Catastrophe Insurance Risks:
The Role of Risk-Linked Securities
GAO-03-195T, Oct 8, 2002
Because of population growth, resulting real estate development, and rising real estate values in hazard-prone areas, our nation is increasingly exposed to higher property casualty losses--both insured and uninsured--from natural catastrophes than in the past. In the 1990s, a series of natural disasters, including Hurricane Andrew and the Northridge earthquake, raised questions about the adequacy of the insurance industry's financial capacity to cover large catastrophes without limiting coverage or raising premiums. Recognizing this greater exposure and responding to concerns about insurance market capacity, participants in the insurance industry and capital markets have developed new capital market instruments as an alternative to traditional property-casualty reinsurance, or insurance for insurers. GAO's objectives were to (1) describe catastrophe risk and how the insurance and capital markets provide coverage against such risks; (2) describe how risk-linked securities, particularly catastrophe bonds, are structured; and (3) analyze how key regulatory, accounting, tax, and investor issues might affect the use of risk-linked securities.
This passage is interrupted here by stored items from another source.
-- ==== Sys2Proof/Laws/SoundMotion.lean ====
section
/-! SUPPORT. The operations and commands of Machine/Motion.lean keep a sound state sound. -/
namespace Sys2Proof.Machine

theorem State.setAxis_sound {s : State} (hs : s.Sound) (a : Nat) (x : Axis) : (State.setAxis s a x).Sound := by
  unfold State.setAxis
  try dsimp only
  repeat' first
    | with_reducible assumption | with_reducible apply outSound_next | with_reducible apply sound_ite | with_reducible apply outSound_ite
    | with_reducible apply sound_foldl | with_reducible intro _ _ _ _ | with_reducible intro _ _ _ | with_reducible intro _ _
    | with_reducible apply sound_ite_snd | with_reducible refine sound_of_snd (by assumption) ?_
    | with_reducible refine sound_of_fst (by assumption) ?_ | with_reducible refine sound_of_trd (by assumption) ?_
    | with_reducible apply sound_foldl_fst | with_reducible apply sound_foldl_snd | split | dsimp only | simp only [sound_mk, sound_mk_evl]

theorem State.homeLeg_sound {s : State} (hs : s.Sound) (a : Nat) (h : Home) (phase : HomePhase) (neg : Bool) : (State.homeLeg s a h phase neg).Sound := by
  unfold State.homeLeg
  try dsimp only
  repeat' first
    | with_reducible assumption | with_reducible apply State.setAxis_sound

theorem State.axQueue_sound {s : State} (hs : s.Sound) (a : Nat) (cmd : Nat) (arg : Nat) : (State.axQueue s a cmd arg).Sound := by
  unfold State.axQueue
  try dsimp only
  repeat' first
    | with_reducible assumption | with_reducible apply State.setAxis_sound | with_reducible apply outSound_next
    | with_reducible apply sound_ite | with_reducible apply outSound_ite | with_reducible apply sound_foldl | with_reducible intro _ _ _ _
    | with_reducible intro _ _ _ | with_reducible intro _ _ | with_reducible apply sound_ite_snd
    | with_reducible refine sound_of_snd (by assumption) ?_ | with_reducible refine sound_of_fst (by assumption) ?_
    | with_reducible refine sound_of_trd (by assumption) ?_ | with_reducible apply sound_foldl_fst | with_reducible apply sound_foldl_snd
    | split | dsimp only | simp only [sound_mk, sound_mk_evl]

theorem execAxisEnable_sound {s : State} (hs : s.Sound) (a : Fin 32) : OutSound (execAxisEnable a s) := by
  unfold execAxisEnable
  try dsimp only
  repeat' first
    | with_reducible assumption | with_reducible apply State.axQueue_sound | with_reducible apply outSound_next
    | with_reducible apply sound_ite | with_reducible apply outSound_ite | with_reducible apply sound_foldl | with_reducible intro _ _ _ _
    | with_reducible intro _ _ _ | with_reducible intro _ _ | with_reducible apply sound_ite_snd
    | with_reducible refine sound_of_snd (by assumption) ?_ | with_reducible refine sound_of_fst (by assumption) ?_
    | with_reducible refine sound_of_trd (by assumption) ?_ | with_reducible apply sound_foldl_fst | with_reducible apply sound_foldl_snd
    | split

theorem State.axLog_sound {s : State} (hs : s.Sound) (a : Nat) (code : Nat) (detail : Nat) : (State.axLog s a code detail).Sound := by
  unfold State.axLog
  try dsimp only
  repeat' first
    | with_reducible assumption | with_reducible apply State.log_sound

theorem State.axRefuse_sound {s : State} (hs : s.Sound) (n : Nat) (a : Nat) (code : Nat) (cmd : Nat) : (State.axRefuse s n a code cmd).Sound := by
  unfold State.axRefuse
  try dsimp only
  repeat' first
    | with_reducible assumption | with_reducible apply State.axLog_sound | with_reducible apply State.setFld_sound

theorem State.motStatus_sound {s : State} (hs : s.Sound) (n : Nat) (a : Nat) (b : Nat) : (State.motStatus s n a b).Sound := by
  unfold State.motStatus
  try dsimp only
  repeat' first
    | with_reducible assumption | with_reducible apply State.setRbit_sound

theorem State.homeFail_sound {s : State} (hs : s.Sound) (n : Nat) (a : Nat) (code : Nat) : (State.homeFail s n a code).Sound := by
  unfold State.homeFail
  try dsimp only
  repeat' first
    | with_reducible assumption | with_reducible apply State.axLog_sound | with_reducible apply State.motStatus_sound
    | with_reducible apply State.setAxis_sound | with_reducible apply outSound_next | with_reducible apply sound_ite
    | with_reducible apply outSound_ite | with_reducible apply sound_foldl | with_reducible intro _ _ _ _ | with_reducible intro _ _ _
    | with_reducible intro _ _ | with_reducible apply sound_ite_snd | with_reducible refine sound_of_snd (by assumption) ?_
    | with_reducible refine sound_of_fst (by assumption) ?_ | with_reducible refine sound_of_trd (by assumption) ?_
    | with_reducible apply sound_foldl_fst | with_reducible apply sound_foldl_snd | split

theorem State.freeTable_sound {s : State} (hs : s.Sound) (n : Nat) (a : Nat) (k : Nat) : (State.freeTable s n a k).Sound := by
  unfold State.freeTable
  try dsimp only
  repeat' first
    | with_reducible assumption | with_reducible apply State.setFld_sound | with_reducible apply outSound_next
    | with_reducible apply sound_ite | with_reducible apply outSound_ite | with_reducible apply sound_foldl | with_reducible intro _ _ _ _
    | with_reducible intro _ _ _ | with_reducible intro _ _ | with_reducible apply sound_ite_snd
    | with_reducible refine sound_of_snd (by assumption) ?_ | with_reducible refine sound_of_fst (by assumption) ?_
    | with_reducible refine sound_of_trd (by assumption) ?_ | with_reducible apply sound_foldl_fst | with_reducible apply sound_foldl_snd
    | split | dsimp only | simp only [sound_mk, sound_mk_evl]

theorem State.releaseTable_sound {s : State} (hs : s.Sound) (n : Nat) (a : Nat) : (State.releaseTable s n a).Sound := by
  unfold State.releaseTable
  try dsimp only
  repeat' first
    | with_reducible assumption | with_reducible apply State.setAxis_sound | with_reducible apply State.freeTable_sound
    | with_reducible apply outSound_next | with_reducible apply sound_ite | with_reducible apply outSound_ite
    | with_reducible apply sound_foldl | with_reducible intro _ _ _ _ | with_reducible intro _ _ _ | with_reducible intro _ _
    | with_reducible apply sound_ite_snd | with_reducible refine sound_of_snd (by assumption) ?_
    | with_reducible refine sound_of_fst (by assumption) ?_ | with_reducible refine sound_of_trd (by assumption) ?_
    | with_reducible apply sound_foldl_fst | with_reducible apply sound_foldl_snd | split

theorem State.ramp_sound {s : State} (hs : s.Sound) (n : Nat) (a : Nat) (acc : ℚ) : (State.ramp s n a acc).Sound := by
  unfold State.ramp
  try dsimp only
  repeat' first
    | with_reducible assumption | with_reducible apply State.setAxis_sound

theorem State.syncHeld_sound {s : State} (hs : s.Sound) (n : Nat) (a : Nat) : (State.syncHeld s n a).Sound := by
  unfold State.syncHeld
  try dsimp only
  repeat' first
    | with_reducible assumption | with_reducible apply State.setFld_sound

theorem State.setAxState_sound {s : State} (hs : s.Sound) (n : Nat) (a : Nat) (v : Nat) : (State.setAxState s n a v).Sound := by
  unfold State.setAxState
  try dsimp only
  repeat' first
    | with_reducible assumption | with_reducible apply State.setFld_sound

theorem State.beginStop_sound {s : State} (hs : s.Sound) (n : Nat) (a : Nat) (hard : Bool) (fault : Nat) : (State.beginStop s n a hard fault).Sound := by
  unfold State.beginStop
  try dsimp only
  repeat' first
    | with_reducible assumption | with_reducible apply State.releaseTable_sound | with_reducible apply State.ramp_sound
    | with_reducible apply State.setAxis_sound | with_reducible apply State.setFld_sound | with_reducible apply State.syncHeld_sound
    | with_reducible apply State.setAxState_sound | with_reducible apply State.axLog_sound | with_reducible apply outSound_next
    | with_reducible apply sound_ite

theorem State.axDisable_sound {s : State} (hs : s.Sound) (n : Nat) (a : Nat) : (State.axDisable s n a).Sound := by
  unfold State.axDisable
  try dsimp only
  repeat' first
    | with_reducible assumption | with_reducible apply State.axRefuse_sound | with_reducible apply State.homeFail_sound
    | with_reducible apply State.beginStop_sound | with_reducible apply State.setFld_sound | with_reducible apply State.setAxis_sound
    | with_reducible apply State.setAxState_sound | with_reducible apply outSound_next | with_reducible apply sound_ite

theorem execAxisDisable_sound {s : State} (hs : s.Sound) (a : Fin 32) : OutSound (execAxisDisable a s) := by
  unfold execAxisDisable
  try dsimp only
  repeat' first
    | with_reducible assumption | with_reducible apply State.axDisable_sound | with_reducible apply outSound_next
    | with_reducible apply sound_ite | with_reducible apply outSound_ite | with_reducible apply sound_foldl | with_reducible intro _ _ _ _
    | with_reducible intro _ _ _ | with_reducible intro _ _ | with_reducible apply sound_ite_snd
    | with_reducible refine sound_of_snd (by assumption) ?_ | with_reducible refine sound_of_fst (by assumption) ?_
    | with_reducible refine sound_of_trd (by assumption) ?_ | with_reducible apply sound_foldl_fst | with_reducible apply sound_foldl_snd
    | split

theorem execAxisMove_sound {s : State} (hs : s.Sound) (a : Fin 32) (k : Fin 64) : OutSound (execAxisMove a k s) := by
  unfold execAxisMove
  try dsimp only
  repeat' first
    | with_reducible assumption | with_reducible apply State.axQueue_sound | with_reducible apply outSound_next
    | with_reducible apply sound_ite | with_reducible apply outSound_ite | with_reducible apply sound_foldl | with_reducible intro _ _ _ _
    | with_reducible intro _ _ _ | with_reducible intro _ _ | with_reducible apply sound_ite_snd
    | with_reducible refine sound_of_snd (by assumption) ?_ | with_reducible refine sound_of_fst (by assumption) ?_
    | with_reducible refine sound_of_trd (by assumption) ?_ | with_reducible apply sound_foldl_fst | with_reducible apply sound_foldl_snd
    | split

theorem State.axStop_sound {s : State} (hs : s.Sound) (n : Nat) (a : Nat) : (State.axStop s n a).Sound := by
  unfold State.axStop
  try dsimp only
  repeat' first
    | with_reducible assumption | with_reducible apply State.homeFail_sound | with_reducible apply State.beginStop_sound
    | with_reducible apply State.setFld_sound | with_reducible apply State.setAxis_sound | with_reducible apply State.axRefuse_sound
    | with_reducible apply outSound_next | with_reducible apply sound_ite

theorem execAxisStop_sound {s : State} (hs : s.Sound) (a : Fin 32) : OutSound (execAxisStop a s) := by
  unfold execAxisStop
  try dsimp only
  repeat' first
    | with_reducible assumption | with_reducible apply State.axStop_sound | with_reducible apply outSound_next
    | with_reducible apply sound_ite | with_reducible apply outSound_ite | with_reducible apply sound_foldl | with_reducible intro _ _ _ _
    | with_reducible intro _ _ _ | with_reducible intro _ _ | with_reducible apply sound_ite_snd
    | with_reducible refine sound_of_snd (by assumption) ?_ | with_reducible refine sound_of_fst (by assumption) ?_
    | with_reducible refine sound_of_trd (by assumption) ?_ | with_reducible apply sound_foldl_fst | with_reducible apply sound_foldl_snd
    | split

theorem execAxisHome_sound {s : State} (hs : s.Sound) (a : Fin 32) (mode : BitVec 8) : OutSound (execAxisHome a mode s) := by
  unfold execAxisHome
  try dsimp only
  repeat' first
    | with_reducible assumption | with_reducible apply State.axQueue_sound | with_reducible apply outSound_next
    | with_reducible apply sound_ite | with_reducible apply outSound_ite | with_reducible apply sound_foldl | with_reducible intro _ _ _ _
    | with_reducible intro _ _ _ | with_reducible intro _ _ | with_reducible apply sound_ite_snd
    | with_reducible refine sound_of_snd (by assumption) ?_ | with_reducible refine sound_of_fst (by assumption) ?_
    | with_reducible refine sound_of_trd (by assumption) ?_ | with_reducible apply sound_foldl_fst | with_reducible apply sound_foldl_snd
    | split

theorem execAxisGear_sound {s : State} (hs : s.Sound) (a : Fin 32) : OutSound (execAxisGear a s) := by
  unfold execAxisGear
  try dsimp only
  repeat' first
    | with_reducible assumption | with_reducible apply State.axQueue_sound | with_reducible apply outSound_next
    | with_reducible apply sound_ite | with_reducible apply outSound_ite | with_reducible apply sound_foldl | with_reducible intro _ _ _ _
    | with_reducible intro _ _ _ | with_reducible intro _ _ | with_reducible apply sound_ite_snd
    | with_reducible refine sound_of_snd (by assumption) ?_ | with_reducible refine sound_of_fst (by assumption) ?_
    | with_reducible refine sound_of_trd (by assumption) ?_ | with_reducible apply sound_foldl_fst | with_reducible apply sound_foldl_snd
    | split

theorem execAxisGearSet_sound {s : State} (hs : s.Sound) (a : Fin 32) : OutSound (execAxisGearSet a s) := by
  unfold execAxisGearSet
  try dsimp only
  repeat' first
    | with_reducible assumption | with_reducible apply State.axQueue_sound | with_reducible apply outSound_next
    | with_reducible apply sound_ite | with_reducible apply outSound_ite | with_reducible apply sound_foldl | with_reducible intro _ _ _ _
    | with_reducible intro _ _ _ | with_reducible intro _ _ | with_reducible apply sound_ite_snd
    | with_reducible refine sound_of_snd (by assumption) ?_ | with_reducible refine sound_of_fst (by assumption) ?_
    | with_reducible refine sound_of_trd (by assumption) ?_ | with_reducible apply sound_foldl_fst | with_reducible apply sound_foldl_snd
    | split
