theorem State.measEnvs_sound {s : State} (hs : s.Sound) (c : Nat) (i : Nat) (v : Word) (ok : Bool) : (State.measEnvs s c i v ok).Sound := by
  unfold State.measEnvs
  try dsimp only
  repeat' first
    | with_reducible assumption | with_reducible apply State.envTest_sound | with_reducible apply outSound_next
    | with_reducible apply sound_ite | with_reducible apply outSound_ite | with_reducible apply sound_foldl | with_reducible intro _ _ _ _
    | with_reducible intro _ _ _

theorem State.capComplete_sound {s : State} (hs : s.Sound) (c : Nat) : (State.capComplete s c).Sound := by
  unfold State.capComplete
  try dsimp only
  repeat' first
    | with_reducible assumption | with_reducible apply State.measResult_sound | with_reducible apply State.wrList_sound
    | with_reducible apply State.wrMem_sound | with_reducible apply State.setFld_sound | with_reducible apply State.setNum_sound
    | with_reducible apply State.log_sound | with_reducible apply State.measEnvs_sound | with_reducible apply State.setCap_sound
    | with_reducible apply State.capArmIn_sound | with_reducible apply outSound_next | with_reducible apply sound_ite
    | with_reducible apply outSound_ite | with_reducible apply sound_foldl | with_reducible intro _ _ _ _ | with_reducible intro _ _ _
    | with_reducible intro _ _ | with_reducible apply sound_ite_snd | with_reducible refine sound_of_snd (by assumption) ?_
    | with_reducible refine sound_of_fst (by assumption) ?_ | with_reducible refine sound_of_trd (by assumption) ?_
    | with_reducible apply sound_foldl_fst | with_reducible apply sound_foldl_snd | split

theorem State.rceCatch_sound {s : State} (hs : s.Sound) (m : Nat) (q : Nat) (t : Stamp) : (State.rceCatch s m q t).Sound := by
  unfold State.rceCatch
  try dsimp only
  repeat' first
    | with_reducible assumption | with_reducible apply State.setRecCrew_sound | with_reducible apply State.ensureRow_sound
    | with_reducible apply outSound_next | with_reducible apply sound_ite

theorem execBlockTimeout_sound {s : State} (hs : s.Sound) : OutSound (execBlockTimeout s) := by
  unfold execBlockTimeout
  try dsimp only
  repeat' first
    | with_reducible assumption | with_reducible apply State.closeBlock_sound | with_reducible apply State.setRce_sound
    | with_reducible apply outSound_next | with_reducible apply sound_ite | with_reducible apply outSound_ite
    | with_reducible apply sound_foldl | with_reducible intro _ _ _ _ | with_reducible intro _ _ _ | with_reducible intro _ _
    | with_reducible apply sound_ite_snd | with_reducible refine sound_of_snd (by assumption) ?_
    | with_reducible refine sound_of_fst (by assumption) ?_ | with_reducible refine sound_of_trd (by assumption) ?_
    | with_reducible apply sound_foldl_fst | with_reducible apply sound_foldl_snd | split

theorem State.retxRefuse_sound {s : State} (hs : s.Sound) (id : Nat) (blkseq : Nat) (slot : Nat) (reason : Nat) : (State.retxRefuse s id blkseq slot reason).Sound := by
  unfold State.retxRefuse
  try dsimp only
  repeat' first
    | with_reducible assumption | with_reducible apply State.freshNat_sound | with_reducible apply State.emit_sound
    | with_reducible apply State.log_sound | with_reducible apply State.setFld_sound

theorem execRetxServe_sound {s : State} (hs : s.Sound) : OutSound (execRetxServe s) := by
  unfold execRetxServe
  try dsimp only
  repeat' first
    | with_reducible assumption | with_reducible apply State.setRce_sound | with_reducible apply State.retxRefuse_sound
    | with_reducible apply State.count_sound | with_reducible apply State.emit_sound | with_reducible apply outSound_next
    | with_reducible apply sound_ite | with_reducible apply outSound_ite | with_reducible apply sound_foldl | with_reducible intro _ _ _ _
    | with_reducible intro _ _ _ | with_reducible intro _ _ | with_reducible apply sound_ite_snd
    | with_reducible refine sound_of_snd (by assumption) ?_ | with_reducible refine sound_of_fst (by assumption) ?_
    | with_reducible refine sound_of_trd (by assumption) ?_ | with_reducible apply sound_foldl_fst | with_reducible apply sound_foldl_snd
    | split

theorem execBlockHashDone_sound {s : State} (hs : s.Sound) : OutSound (execBlockHashDone s) := by
  unfold execBlockHashDone
  try dsimp only
  repeat' first
    | with_reducible assumption | with_reducible apply State.setNum_sound | with_reducible apply State.setRce_sound
    | with_reducible apply State.wrList_sound | with_reducible apply outSound_next | with_reducible apply sound_ite
    | with_reducible apply outSound_ite | with_reducible apply sound_foldl | with_reducible intro _ _ _ _ | with_reducible intro _ _ _
    | with_reducible intro _ _ | with_reducible apply sound_ite_snd | with_reducible refine sound_of_snd (by assumption) ?_
    | with_reducible refine sound_of_fst (by assumption) ?_ | with_reducible refine sound_of_trd (by assumption) ?_
    | with_reducible apply sound_foldl_fst | with_reducible apply sound_foldl_snd | split | dsimp only | simp only [sound_mk, sound_mk_evl]

theorem execCaptureComplete_sound {s : State} (hs : s.Sound) (c : Fin 64) : OutSound (execCaptureComplete c s) := by
  unfold execCaptureComplete
  try dsimp only
  repeat' first
    | with_reducible assumption | with_reducible apply State.capComplete_sound | with_reducible apply outSound_next
    | with_reducible apply sound_ite | with_reducible apply outSound_ite | with_reducible apply sound_foldl | with_reducible intro _ _ _ _
    | with_reducible intro _ _ _ | with_reducible intro _ _ | with_reducible apply sound_ite_snd
    | with_reducible refine sound_of_snd (by assumption) ?_ | with_reducible refine sound_of_fst (by assumption) ?_
    | with_reducible refine sound_of_trd (by assumption) ?_ | with_reducible apply sound_foldl_fst | with_reducible apply sound_foldl_snd
    | split | dsimp only | simp only [sound_mk, sound_mk_evl]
Natural catastrophes are infrequent events that cause severe losses. More than 68 million Americans live in hurricane-vulnerable coastal areas, and 80 percent of Californians live near active earthquake faults. Insurance companies who write property-casualty policies in these high-risk areas try to spread the risks, traditionally through reinsurance. When reinsurance prices or availability became problematic in the 1990s, insurers turned to risk-linked securities as an alternative means to spread catastrophe risk. Most risk-linked securities are catastrophe bonds, which (1) have complicated structures, (2) are created offshore through special purpose entities, and (3) generally receive noninvestment-grade ratings. Key regulatory, accounting, tax, and investor issues pose challenges to expanding the use of risk-linked securities, and GAO discusses the advantages and disadvantages of potential changes.